Harrison jugaba a la seducción como yo; no pondría las cosas fáciles. Tomé mi bebida, me acerqué al sillón rojo y comencé a recitar con voz ronca y seductora: "Inconfesables secretos que hablo al oído, mientras gimo, un orgasmo metálico y vibrante entre mis manos, y vuelvo a clavarme el dildo, besando mis dedos fríos y desorientados. No está la otra piel que me hable al oído, que susurre historias en mis espirales de placer. No la hallo y regreso a sentirme dividida. Anhelante de mi sed, me miro. Me miro y vuelvo a enamorarme, soy yo y la ausencia de mí, las que esta noche compartimos cama".

 

Harrison, sentado sobre la barra, no me quitaba ojo de encima. "¿Son tus letras?", indagó. "Soy yo entera", contesté, acercándome. Lo besé profundamente. Temblé en cuanto sus manos tocaron mi piel. Suaves y potentes, hacían que mis músculos se tensaran y relajaran con cada caricia.

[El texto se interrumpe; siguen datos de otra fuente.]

-- ==== Sys2Proof/Laws/State.lean ====
section
/-! SUPPORT. One lemma per field of the state and per shared update: what the update leaves alone and what it writes, so
that no proof has to unfold a record update. -/

namespace Sys2Proof.Machine

/-- Two states are equal when every field is. -/
theorem State.ext_fields {s t : State} (config : s.config = t.config) (regs : s.regs = t.regs) (pal : s.pal = t.pal)
    (spritesDrawn : s.spritesDrawn = t.spritesDrawn) (vram : s.vram = t.vram) (oam : s.oam = t.oam)
    (frame : s.frame = t.frame) (lcdCycles : s.lcdCycles = t.lcdCycles) (vblankCount : s.vblankCount = t.vblankCount)
    (hdmaActive : s.hdmaActive = t.hdmaActive) (requests : s.requests = t.requests) (events : s.events = t.events)
    (pending : s.pending = t.pending) : s = t := by
  cases s
  cases t
  simp_all

/-! ### Registers -/

@[simp] theorem State.setReg_config (s : State) (r : LcdReg) (v : Byte) : (s.setReg r v).config = s.config := rfl
@[simp] theorem State.setReg_pal (s : State) (r : LcdReg) (v : Byte) : (s.setReg r v).pal = s.pal := rfl
@[simp] theorem State.setReg_spritesDrawn (s : State) (r : LcdReg) (v : Byte) : (s.setReg r v).spritesDrawn = s.spritesDrawn := rfl
@[simp] theorem State.setReg_vram (s : State) (r : LcdReg) (v : Byte) : (s.setReg r v).vram = s.vram := rfl
@[simp] theorem State.setReg_oam (s : State) (r : LcdReg) (v : Byte) : (s.setReg r v).oam = s.oam := rfl
@[simp] theorem State.setReg_frame (s : State) (r : LcdReg) (v : Byte) : (s.setReg r v).frame = s.frame := rfl
@[simp] theorem State.setReg_lcdCycles (s : State) (r : LcdReg) (v : Byte) : (s.setReg r v).lcdCycles = s.lcdCycles := rfl
@[simp] theorem State.setReg_vblankCount (s : State) (r : LcdReg) (v : Byte) : (s.setReg r v).vblankCount = s.vblankCount := rfl
@[simp] theorem State.setReg_hdmaActive (s : State) (r : LcdReg) (v : Byte) : (s.setReg r v).hdmaActive = s.hdmaActive := rfl
@[simp] theorem State.setReg_requests (s : State) (r : LcdReg) (v : Byte) : (s.setReg r v).requests = s.requests := rfl
@[simp] theorem State.setReg_events (s : State) (r : LcdReg) (v : Byte) : (s.setReg r v).events = s.events := rfl
@[simp] theorem State.setReg_pending (s : State) (r : LcdReg) (v : Byte) : (s.setReg r v).pending = s.pending := rfl

@[simp] theorem State.setReg_regs (s : State) (r : LcdReg) (v : Byte) : (s.setReg r v).regs = s.regs.set r v := rfl
@[simp] theorem LcdRegs.get_set_same (g : LcdRegs) (r : LcdReg) (v : Byte) : (g.set r v).get r = v := by
  cases r <;> rfl
theorem LcdRegs.get_set_of_ne (g : LcdRegs) (r q : LcdReg) (v : Byte) (h : q ≠ r) :
    (g.set r v).get q = g.get q := by
  cases r <;> cases q <;> first | rfl | exact absurd rfl h

@[simp] theorem LcdRegs.set_ly_lcdc (g : LcdRegs) (v : Byte) : (g.set .ly v).lcdc = g.lcdc := rfl
@[simp] theorem LcdRegs.set_ly_stat (g : LcdRegs) (v : Byte) : (g.set .ly v).stat = g.stat := rfl
@[simp] theorem LcdRegs.set_ly_scx (g : LcdRegs) (v : Byte) : (g.set .ly v).scx = g.scx := rfl
@[simp] theorem LcdRegs.set_ly_scy (g : LcdRegs) (v : Byte) : (g.set .ly v).scy = g.scy := rfl
@[simp] theorem LcdRegs.set_ly_wx (g : LcdRegs) (v : Byte) : (g.set .ly v).wx = g.wx := rfl
@[simp] theorem LcdRegs.set_ly_wy (g : LcdRegs) (v : Byte) : (g.set .ly v).wy = g.wy := rfl
@[simp] theorem LcdRegs.set_ly_ly (g : LcdRegs) (v : Byte) : (g.set .ly v).ly = v := rfl
@[simp] theorem LcdRegs.set_ly_lyc (g : LcdRegs) (v : Byte) : (g.set .ly v).lyc = g.lyc := rfl
@[simp] theorem LcdRegs.set_ly_bgp (g : LcdRegs) (v : Byte) : (g.set .ly v).bgp = g.bgp := rfl
@[simp] theorem LcdRegs.set_ly_obp0 (g : LcdRegs) (v : Byte) : (g.set .ly v).obp0 = g.obp0 := rfl
@[simp] theorem LcdRegs.set_ly_obp1 (g : LcdRegs) (v : Byte) : (g.set .ly v).obp1 = g.obp1 := rfl

@[simp] theorem LcdRegs.set_stat_lcdc (g : LcdRegs) (v : Byte) : (g.set .stat v).lcdc = g.lcdc := rfl
@[simp] theorem LcdRegs.set_stat_stat (g : LcdRegs) (v : Byte) : (g.set .stat v).stat = v := rfl
@[simp] theorem LcdRegs.set_stat_scx (g : LcdRegs) (v : Byte) : (g.set .stat v).scx = g.scx := rfl
@[simp] theorem LcdRegs.set_stat_scy (g : LcdRegs) (v : Byte) : (g.set .stat v).scy = g.scy := rfl
@[simp] theorem LcdRegs.set_stat_wx (g : LcdRegs) (v : Byte) : (g.set .stat v).wx = g.wx := rfl
@[simp] theorem LcdRegs.set_stat_wy (g : LcdRegs) (v : Byte) : (g.set .stat v).wy = g.wy := rfl
@[simp] theorem LcdRegs.set_stat_ly (g : LcdRegs) (v : Byte) : (g.set .stat v).ly = g.ly := rfl
@[simp] theorem LcdRegs.set_stat_lyc (g : LcdRegs) (v : Byte) : (g.set .stat v).lyc = g.lyc := rfl
@[simp] theorem LcdRegs.set_stat_bgp (g : LcdRegs) (v : Byte) : (g.set .stat v).bgp = g.bgp := rfl
@[simp] theorem LcdRegs.set_stat_obp0 (g : LcdRegs) (v : Byte) : (g.set .stat v).obp0 = g.obp0 := rfl
@[simp] theorem LcdRegs.set_stat_obp1 (g : LcdRegs) (v : Byte) : (g.set .stat v).obp1 = g.obp1 := rfl

/-! ### Registers by bus address -/

@[simp] theorem mem_lcdRegList (r : LcdReg) : r ∈ lcdRegList := by cases r <;> decide

/-- With the addresses all different, the register at the address of `r` is `r`. -/
theorem State.regAt_registerAddress (s : State) (r : LcdReg)
    (distinct : ∀ q, registerAddress s.config.addresses q = registerAddress s.config.addresses r → q = r) :
    s.regAt (registerAddress s.config.addresses r) = some r := by
  cases h : s.regAt (registerAddress s.config.addresses r) with
  | none => simpa using List.find?_eq_none.mp h r (mem_lcdRegList r)
  | some q => rw [distinct q (by simpa using List.find?_some h)]

/-- An address of no register finds none. -/
theorem State.regAt_of_ne (s : State) (a : Nat) (h : ∀ r, registerAddress s.config.addresses r ≠ a) :
    s.regAt a = none :=
  List.find?_eq_none.mpr fun r _ => by simpa using h r

/-! ### Outputs and requests -/

@[simp] theorem Requests.get_set (q : Requests) (k j : Irq) : (q.set k).get j = (q.get j || decide (j = k)) := by
  cases k <;> cases j <;> simp [Requests.set, Requests.get]

@[simp] theorem Requests.get_clear (q : Requests) (k j : Irq) : (q.clear k).get j = (q.get j && decide (j ≠ k)) := by
  cases k <;> cases j <;> simp [Requests.clear, Requests.get]

/-- The bits of the interrupt-request register: those at the positions of the requests that are set. -/
theorem State.testBit_requestBits (s : State) (n : Nat) : s.requestBits.testBit n =
    ((s.requests.vblank && decide (s.config.irqBits.vblank = n)) ||
      (s.requests.lcdc && decide (s.config.irqBits.lcdc = n))) := by
  unfold State.requestBits
  rw [Nat.testBit_lor]
  cases s.requests.vblank <;> cases s.requests.lcdc <;> simp [Nat.testBit_two_pow]

@[simp] theorem State.emit_config (s : State) (e : Event) : (s.emit e).config = s.config := rfl
@[simp] theorem State.emit_regs (s : State) (e : Event) : (s.emit e).regs = s.regs := rfl
@[simp] theorem State.emit_pal (s : State) (e : Event) : (s.emit e).pal = s.pal := rfl
@[simp] theorem State.emit_spritesDrawn (s : State) (e : Event) : (s.emit e).spritesDrawn = s.spritesDrawn := rfl
@[simp] theorem State.emit_vram (s : State) (e : Event) : (s.emit e).vram = s.vram := rfl
@[simp] theorem State.emit_oam (s : State) (e : Event) : (s.emit e).oam = s.oam := rfl
@[simp] theorem State.emit_frame (s : State) (e : Event) : (s.emit e).frame = s.frame := rfl
@[simp] theorem State.emit_lcdCycles (s : State) (e : Event) : (s.emit e).lcdCycles = s.lcdCycles := rfl
@[simp] theorem State.emit_vblankCount (s : State) (e : Event) : (s.emit e).vblankCount = s.vblankCount := rfl
@[simp] theorem State.emit_hdmaActive (s : State) (e : Event) : (s.emit e).hdmaActive = s.hdmaActive := rfl
@[simp] theorem State.emit_requests (s : State) (e : Event) : (s.emit e).requests = s.requests := rfl
@[simp] theorem State.emit_pending (s : State) (e : Event) : (s.emit e).pending = s.pending := rfl

@[simp] theorem State.emit_events (s : State) (e : Event) : (s.emit e).events = s.events ++ [e] := rfl

@[simp] theorem State.emitIf_config (s : State) (b : Bool) (e : Event) : (s.emitIf b e).config = s.config := by
  cases b <;> rfl
@[simp] theorem State.emitIf_regs (s : State) (b : Bool) (e : Event) : (s.emitIf b e).regs = s.regs := by
  cases b <;> rfl
@[simp] theorem State.emitIf_pal (s : State) (b : Bool) (e : Event) : (s.emitIf b e).pal = s.pal := by
  cases b <;> rfl
@[simp] theorem State.emitIf_spritesDrawn (s : State) (b : Bool) (e : Event) : (s.emitIf b e).spritesDrawn = s.spritesDrawn := by
  cases b <;> rfl
@[simp] theorem State.emitIf_vram (s : State) (b : Bool) (e : Event) : (s.emitIf b e).vram = s.vram := by
  cases b <;> rfl
@[simp] theorem State.emitIf_oam (s : State) (b : Bool) (e : Event) : (s.emitIf b e).oam = s.oam := by
  cases b <;> rfl
@[simp] theorem State.emitIf_frame (s : State) (b : Bool) (e : Event) : (s.emitIf b e).frame = s.frame := by
  cases b <;> rfl
@[simp] theorem State.emitIf_lcdCycles (s : State) (b : Bool) (e : Event) : (s.emitIf b e).lcdCycles = s.lcdCycles := by
  cases b <;> rfl
@[simp] theorem State.emitIf_vblankCount (s : State) (b : Bool) (e : Event) : (s.emitIf b e).vblankCount = s.vblankCount := by
  cases b <;> rfl
@[simp] theorem State.emitIf_hdmaActive (s : State) (b : Bool) (e : Event) : (s.emitIf b e).hdmaActive = s.hdmaActive := by
  cases b <;> rfl
@[simp] theorem State.emitIf_requests (s : State) (b : Bool) (e : Event) : (s.emitIf b e).requests = s.requests := by
  cases b <;> rfl
@[simp] theorem State.emitIf_pending (s : State) (b : Bool) (e : Event) : (s.emitIf b e).pending = s.pending := by
  cases b <;> rfl

@[simp] theorem State.emitIf_events (s : State) (b : Bool) (e : Event) :
    (s.emitIf b e).events = s.events ++ (if b then [e] else []) := by
  cases b <;> simp [State.emitIf, State.emit]

@[simp] theorem State.raise_config (s : State) (k : Irq) : (s.raise k).config = s.config := rfl
@[simp] theorem State.raise_regs (s : State) (k : Irq) : (s.raise k).regs = s.regs := rfl
@[simp] theorem State.raise_pal (s : State) (k : Irq) : (s.raise k).pal = s.pal := rfl
@[simp] theorem State.raise_spritesDrawn (s : State) (k : Irq) : (s.raise k).spritesDrawn = s.spritesDrawn := rfl
@[simp] theorem State.raise_vram (s : State) (k : Irq) : (s.raise k).vram = s.vram := rfl
@[simp] theorem State.raise_oam (s : State) (k : Irq) : (s.raise k).oam = s.oam := rfl
@[simp] theorem State.raise_frame (s : State) (k : Irq) : (s.raise k).frame = s.frame := rfl
@[simp] theorem State.raise_lcdCycles (s : State) (k : Irq) : (s.raise k).lcdCycles = s.lcdCycles := rfl
@[simp] theorem State.raise_vblankCount (s : State) (k : Irq) : (s.raise k).vblankCount = s.vblankCount := rfl
@[simp] theorem State.raise_hdmaActive (s : State) (k : Irq) : (s.raise k).hdmaActive = s.hdmaActive := rfl
@[simp] theorem State.raise_pending (s : State) (k : Irq) : (s.raise k).pending = s.pending := rfl

@[simp] theorem State.raise_events (s : State) (k : Irq) : (s.raise k).events = s.events ++ [.raised k] := rfl
@[simp] theorem State.raise_requests (s : State) (k : Irq) : (s.raise k).requests = s.requests.set k := rfl

@[simp] theorem State.raiseIf_config (s : State) (b : Bool) (k : Irq) : (s.raiseIf b k).config = s.config := by
  cases b <;> rfl
@[simp] theorem State.raiseIf_regs (s : State) (b : Bool) (k : Irq) : (s.raiseIf b k).regs = s.regs := by
  cases b <;> rfl
@[simp] theorem State.raiseIf_pal (s : State) (b : Bool) (k : Irq) : (s.raiseIf b k).pal = s.pal := by
  cases b <;> rfl
@[simp] theorem State.raiseIf_spritesDrawn (s : State) (b : Bool) (k : Irq) : (s.raiseIf b k).spritesDrawn = s.spritesDrawn := by
  cases b <;> rfl
@[simp] theorem State.raiseIf_vram (s : State) (b : Bool) (k : Irq) : (s.raiseIf b k).vram = s.vram := by
  cases b <;> rfl
@[simp] theorem State.raiseIf_oam (s : State) (b : Bool) (k : Irq) : (s.raiseIf b k).oam = s.oam := by
  cases b <;> rfl
@[simp] theorem State.raiseIf_frame (s : State) (b : Bool) (k : Irq) : (s.raiseIf b k).frame = s.frame := by
  cases b <;> rfl
@[simp] theorem State.raiseIf_lcdCycles (s : State) (b : Bool) (k : Irq) : (s.raiseIf b k).lcdCycles = s.lcdCycles := by
  cases b <;> rfl
@[simp] theorem State.raiseIf_vblankCount (s : State) (b : Bool) (k : Irq) : (s.raiseIf b k).vblankCount = s.vblankCount := by
  cases b <;> rfl
@[simp] theorem State.raiseIf_hdmaActive (s : State) (b : Bool) (k : Irq) : (s.raiseIf b k).hdmaActive = s.hdmaActive := by
  cases b <;> rfl
@[simp] theorem State.raiseIf_pending (s : State) (b : Bool) (k : Irq) : (s.raiseIf b k).pending = s.pending := by
  cases b <;> rfl

@[simp] theorem State.raiseIf_events (s : State) (b : Bool) (k : Irq) :
    (s.raiseIf b k).events = s.events ++ (if b then [.raised k] else []) := by
  cases b <;> simp [State.raiseIf, State.raise, State.emit]
@[simp] theorem State.raiseIf_requests (s : State) (b : Bool) (k : Irq) :
    (s.raiseIf b k).requests = if b then s.requests.set k else s.requests := by
  cases b <;> rfl

@[simp] theorem State.present_config (s : State) : (s.present).config = s.config := by
  unfold State.present; simp
@[simp] theorem State.present_regs (s : State) : (s.present).regs = s.regs := by
  unfold State.present; simp
@[simp] theorem State.present_pal (s : State) : (s.present).pal = s.pal := by
  unfold State.present; simp
@[simp] theorem State.present_spritesDrawn (s : State) : (s.present).spritesDrawn = s.spritesDrawn := by
  unfold State.present; simp
@[simp] theorem State.present_vram (s : State) : (s.present).vram = s.vram := by
  unfold State.present; simp
@[simp] theorem State.present_oam (s : State) : (s.present).oam = s.oam := by
  unfold State.present; simp
@[simp] theorem State.present_frame (s : State) : (s.present).frame = s.frame := by
  unfold State.present; simp
@[simp] theorem State.present_lcdCycles (s : State) : (s.present).lcdCycles = s.lcdCycles := by
  unfold State.present; simp
@[simp] theorem State.present_vblankCount (s : State) : (s.present).vblankCount = s.vblankCount := by
  unfold State.present; simp
@[simp] theorem State.present_hdmaActive (s : State) : (s.present).hdmaActive = s.hdmaActive := by
  unfold State.present; simp
@[simp] theorem State.present_requests (s : State) : (s.present).requests = s.requests := by
  unfold State.present; simp
@[simp] theorem State.present_pending (s : State) : (s.present).pending = s.pending := by
  unfold State.present; simp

Mi deseo creció como una inmensa ola. Si no hubiera llevado las medias tan bien sujetas con el liguero, se me hubieran caído al primer suspiro. Harrison me tomó de la cintura, ciñéndome a su cuerpo. Seguí, dócil, sus movimientos. Me sujetó la cabeza hacia atrás y besó mi cuello, que se entregó a sus delicias. Lo lamió deslizándose, perdiéndose en los límites de mi lencería. Con la otra mano acarició mi larga cabellera, mientras su lengua entraba en el abismo de mi boca. Estiró las cintas de mi liguero; me excité intensamente. La humedad de mi sexo floreció. Me sentí deleitada. Enredé mis piernas a las suyas, embebiéndome de su gozo. Volví a estremecerme.

 

Harrison realmente sabía cómo tratarme; en él podía perderme sin retorno. Suspiré hondamente, en un intento por recobrar mi centro. Fue una noche más que memorable.